Storms, flood warning pause re-entry for evacuated Merritt residents

Dec 1 2021, 6:56 pm

The many Merritt, BC, residents still out of their homes due to flooding won’t be able to return until Friday at the earliest.

The City of Merritt posted an update Tuesday saying that an atmospheric river storm that hit Tuesday and a high flood risk means it can’t yet say for certain whether residents can access their properties on Friday, December 3.

“Infrastructure is still greatly impacted and crews continue to work on flushing and sampling our water system to ensure the system is safe for Merritt residents,” the City said. “If water overtops the banks and flooding occurs, then the infrastructure may once again be affected and plans to allow the return of residents … may be set back.”

Merritt is allowing residents back in phases, and residents in Phase 1 and Phase 2 areas were allowed to go home on November 27. Some Phase 3 people were allowed daytime access this week, but that was paused for Tuesday’s heavy storm.

Friday could see Phase 4 of returns begin, but it’s contingent on weather and Coldwater River levels.

Merritt evacuation

Residents of the northern purple zone were allowed back on November 27, but there’s still an evacuation order for the pink zone on the south side.
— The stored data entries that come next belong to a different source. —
-- ==== Sys2Proof/Machine/Step.lean ====
section
/-! DEFINITION. One step: the command at the front of the queue, or, while none waits, one tick of time. -/

namespace Sys2Proof.Machine

/-- Take the command at the front of the queue; on an empty queue a tick passes. -/
def step (s : State) : Host.Outcome State Fault Refusal :=
  match s.pending with
  | [] => .next s.tick
  | c :: cs => exec c { s with pending := cs }

/-- A state with the command that a word of the opcode table spells at the front of its queue. -/
def State.withFetchWord (s : State) (nbits w : Nat) : State :=
  match decodeTableWord nbits w with
  | none => s
  | some c => { s with pending := c :: s.pending }

end Sys2Proof.Machine
end

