/-! ### The Eufer fabric (12_eufer_fabric) -/

/-- The rows of the ports and flows on an L-die. A port is enabled, and trains once the package's dies are restored. It comes up on four or two
lanes with source 138 and its neighbour, and waits to retrain on another count; after 100 ms it trains again. A link that is up goes down:
the port waits to train, its neighbour and what was outstanding are forgotten, source 138, and the routes follow; a draining port is
done. A port is disabled: one that is up drains, one that is not is Idle with source 138. A flit with a bad check sequence is asked for
again; the next flit is taken with the message it completes, and the far end's acknowledgement frees what was outstanding, unless it is the
32nd replay without progress. A control message goes to the package's control messages, a ledger message for this package to the
flow of its die, and one for another package on with its ttl reduced; one whose ttl is 0 is discarded and counted. A message of a
flow that is the next is delivered, one that is not is dropped, each owing an acknowledgement; an acknowledgement owed for 20 us is sent; a flow without progress for
200 us is sent again; and messages without a route for unreach_ms are dropped and counted. -/
def Obligations.FabricLinksComplete : Prop :=
  (∀ (s t : State) (d : Nat), s.isL d = true → s.domOn d 11 = true →
    t = (s.putB d EUF_CTRL_enable true).putB d EUF_STAT_cfg_error false →
    t.get d EUF_STAT_port_state = 0 → t.allRestored = true → t.domOn d 11 = true →
    exec (.eufPortEnable d) s = .next (s.settle ((t.put d EUF_STAT_port_state 1).setEuf d { t.euf d with since := t.now })))
  ∧ (∀ (s t u : State) (d lanes far : Nat), s.isL d = true → s.get d EUF_STAT_port_state = 1 → lanes = 4 ∨ lanes = 2 →
    t = ((s.put d EUF_STAT_port_state (if lanes = 4 then 2 else 3)).put d EUF_NEIGH_addr far).putB d EUF_NEIGH_valid true →
    u = t.setEuf d { t.euf d with txNext := 0, rxNext := 0, out := [], progress := t.now, replays := 0, answer := none } →
    exec (.linkTrainingComplete d lanes far) s = .next (s.settle
      (((u.raise d 138 (arg 0 (if lanes = 4 then 1 else 2))).linkEvent).greet d)))
  ∧ (∀ (s : State) (d lanes far : Nat), s.isL d = true → s.get d EUF_STAT_port_state = 1 → lanes ≠ 4 → lanes ≠ 2 →
    exec (.linkTrainingComplete d lanes far) s = .next (s.settle
      ((s.put d EUF_STAT_port_state 4).setEuf d { s.euf d with since := s.now })))
  ∧ (∀ (s t : State) (d : Nat), s.isL d = true → s.get d EUF_STAT_port_state = 4 →
    s.due ((s.euf d).since + 100 * Config.tMs) = true → t = s.put d EUF_STAT_port_state 1 →
    exec (.linkRetrain d) s = .next (s.settle (t.setEuf d { t.euf d with since := t.now })))
  ∧ (∀ (s t : State) (d : Nat), s.isL d = true → s.get d EUF_STAT_port_state = 2 ∨ s.get d EUF_STAT_port_state = 3 →
    t = ((s.put d EUF_STAT_port_state 4).putB d EUF_NEIGH_valid false).inc d EUF_LINKDOWN_CNT →
    exec (.linkDown d) s = .next (s.settle
      ((((t.setEuf d { t.euf d with since := t.now, out := [] }).raise d 138 (arg 0 0)).linkEvent).coordLost)))
  ∧ (∀ (s : State) (d : Nat), s.isL d = true → s.get d EUF_STAT_port_state = 5 →
    exec (.linkDown d) s = .next (s.settle ((s.setEuf d { s.euf d with out := [] }).eufDrained d)))
  ∧ (∀ (s : State) (d : Nat), s.isL d = true → s.get d EUF_STAT_port_state = 2 ∨ s.get d EUF_STAT_port_state = 3 →
    exec (.eufPortDisable d) s = .next (s.settle
      ((((((s.putB d EUF_CTRL_enable false).putB d EUF_NEIGH_valid false).linkChange).put d EUF_STAT_port_state 5).eufDrained d))))
  ∧ (∀ (s : State) (d : Nat), s.isL d = true → s.get d EUF_STAT_port_state = 1 ∨ s.get d EUF_STAT_port_state = 4 →
    exec (.eufPortDisable d) s = .next (s.settle
      (((s.putB d EUF_CTRL_enable false).put d EUF_STAT_port_state 0).raise d 138 (arg 0 3))))
  ∧ (∀ (s t u : State) (d ackTo st : Nat) (x : FabMsg) (e : Euf) (out : List (Nat × FabMsg)), s.isL d = true →
    s.get d EUF_STAT_port_state = st → st = 2 ∨ st = 3 → out = (s.euf d).out.filter (fun o => decide (ackTo ≤ o.1)) →
    e = { s.euf d with
      out := out, progress := if out.length < (s.euf d).out.length then s.now else (s.euf d).progress,
      replays := if out.length < (s.euf d).out.length then 0 else (s.euf d).replays, rxNext := (s.euf d).rxNext + 1 } →
    t = s.setEuf d { e with answer := some (false, e.rxNext) } →
    u = (t.inc d EUF_RX_MSG_CNT).setEuf d { t.euf d with inq := (t.euf d).inq ++ [x] } → (u.euf d).replays < 32 →
    exec (.flitReceived d (s.euf d).rxNext true ackTo false (some x)) s = .next (s.settle (u.eufDrained d)))
  ∧ (∀ (s : State) (d seq ackTo st : Nat) (nack : Bool) (m : Option FabMsg), s.isL d = true →
    s.get d EUF_STAT_port_state = st → st = 2 ∨ st = 3 ∨ st = 5 →
    exec (.flitReceived d seq false ackTo nack m) s = .next (s.settle
      (s.setEuf d { s.euf d with answer := some (true, (s.euf d).rxNext) })))
  ∧ (∀ (s t : State) (d : Nat) (m : FabMsg) (c : FabCtl) (rest : List FabMsg), s.isL d = true → (s.euf d).inq = m :: rest →
    m.body = .ctl c → t = s.setEuf d { s.euf d with inq := rest } →
    exec (.fabricMessage d) s = .next (s.settle (t.setFab { t.fab with inbox := t.fab.inbox ++ [c] })))
  ∧ (∀ (s t : State) (d k : Nat) (m : FabMsg) (b : LedBody) (rest : List FabMsg), s.isL d = true → (s.euf d).inq = m :: rest →
    m.body = .led b → t = s.setEuf d { s.euf d with inq := rest } → t.flag d EUF_STAT_excluded = false → m.dst / 8 = t.ownPkg d →
    t.numbered = true → t.deliverDie m.dst = k → t.isL k = true →
    exec (.fabricMessage d) s = .next (s.settle (t.setEuf k { t.euf k with flowIn := (t.euf k).flowIn ++ [m] })))
  ∧ (∀ (s t : State) (d h : Nat) (m : FabMsg) (b : LedBody) (rest : List FabMsg), s.isL d = true → (s.euf d).inq = m :: rest →
    m.body = .led b → t = s.setEuf d { s.euf d with inq := rest } → t.flag d EUF_STAT_excluded = false → m.dst / 8 ≠ t.ownPkg d →
    m.ttl ≠ 0 → t.hopFor d m.src m.dst m.cls = some h →
    exec (.fabricMessage d) s = .next (s.settle (t.portSend h { m with ttl := m.ttl - 1 })))
  ∧ (∀ (s t : State) (d : Nat) (m : FabMsg) (b : LedBody) (rest : List FabMsg), s.isL d = true → (s.euf d).inq = m :: rest →
    m.body = .led b → t = s.setEuf d { s.euf d with inq := rest } → t.flag d EUF_STAT_excluded = false → m.dst / 8 ≠ t.ownPkg d →
    m.ttl = 0 →
    exec (.fabricMessage d) s = .next (s.settle (t.inc d EUF_TTL_CNT)))
  ∧ (∀ (s t : State) (d : Nat) (m : FabMsg) (b : LedBody) (rest : List FabMsg) (r : FlowDst), s.isL d = true →
    (s.euf d).flowIn = m :: rest → t = s.setEuf d { s.euf d with flowIn := rest } →
    (t.flowSrc d m.cls m.src).unacked.filter (fun x => decide (m.ack < x.seq)) = (t.flowSrc d m.cls m.src).unacked →
    m.body = .led b → r = t.flowDst d m.cls m.src → m.seq = r.expect →
    exec (.flowDelivery d) s = .next (s.settle
      { t.setFlowDst d m.cls m.src { expect := r.expect + 1, owed := some (r.owed.getD t.now) } with
        ledMsgs := t.ledMsgs ++ [⟨m.src, m.dst, b⟩] }))
  ∧ (∀ (s t : State) (d : Nat) (m : FabMsg) (b : LedBody) (rest : List FabMsg) (r : FlowDst), s.isL d = true →
    (s.euf d).flowIn = m :: rest → t = s.setEuf d { s.euf d with flowIn := rest } →
    (t.flowSrc d m.cls m.src).unacked.filter (fun x => decide (m.ack < x.seq)) = (t.flowSrc d m.cls m.src).unacked →
    m.body = .led b → r = t.flowDst d m.cls m.src → m.seq ≠ r.expect →
    exec (.flowDelivery d) s = .next (s.settle (t.setFlowDst d m.cls m.src { r with owed := some (r.owed.getD t.now) })))
  ∧ (∀ (s t : State) (d cls src at_ h : Nat) (r : FlowDst), s.isL d = true → r = s.flowDst d cls src → r.owed = some at_ →
    s.hopFor d (s.addrOf d) src cls = some h → s.due (at_ + 20 * Config.tUs) = true → t = s.setFlowDst d cls src { r with owed := none } →
    exec (.ackOnlyTimer d cls src) s = .next (s.settle
      (t.portSend h { dst := src, src := s.addrOf d, cls := cls, ack := r.expect - 1, body := .ackOnly })))
  ∧ (∀ (s : State) (d cls dst : Nat), s.isL d = true → (s.flowSrc d cls dst).noRoute = none →
    s.due ((s.flowSrc d cls dst).since + 200 * Config.tUs) = true →
    exec (.retransmitTimeout d cls dst) s = .next (s.settle (s.flowResend d cls dst)))
  ∧ (∀ (s t u : State) (d cls dst at_ n : Nat) (f : FlowSrc), s.isL d = true → s.flowSrc d cls dst = f → f.noRoute = some at_ →
    (f.unacked.filter (fun m => s.due (max at_ m.entered + s.unreachTicks d))).length = n → n ≠ 0 →
    t = s.setFlowSrc d cls dst { f with unacked := f.unacked.filter (fun m => !s.due (max at_ m.entered + s.unreachTicks d)) } →
    u = (t.inc d EUF_UNREACH_CNT n).drainWaiting d (t.flowWaiting d).length →
    exec (.unreachTimeout d cls dst) s = .next (s.settle
      (if limiterOpen (smGet (u.euf d).unreach dst) u.now (60 * Config.tS) then
        (u.setEuf d { u.euf d with unreach := smPut (u.euf d).unreach dst u.now }).raise d 141 (arg 0 dst) else u)))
Those residents are allowed daytime access only when weather permits. (City of Merritt)

BC’s River Forecast Centre issued a flood warning for the Coldwater River at Merritt on Wednesday morning, saying overnight temperatures increased significantly, which will lead to snow melt on the mountains surrounding the town.

In addition, another 70 millimetres of rain is forecast to hit the nearby Coquihalla Highway and Coquihalla Summit. That rain is expected to spill over and raise the Coldwater River and other Interior watersheds.

“These rivers are still recovering from the recent peak on Monday from the second storm … they are expected to be even flashier and rise higher than this past weekend.”

People are advised to stay away from fast-flowing rivers and potentially unstable riverbanks at this time.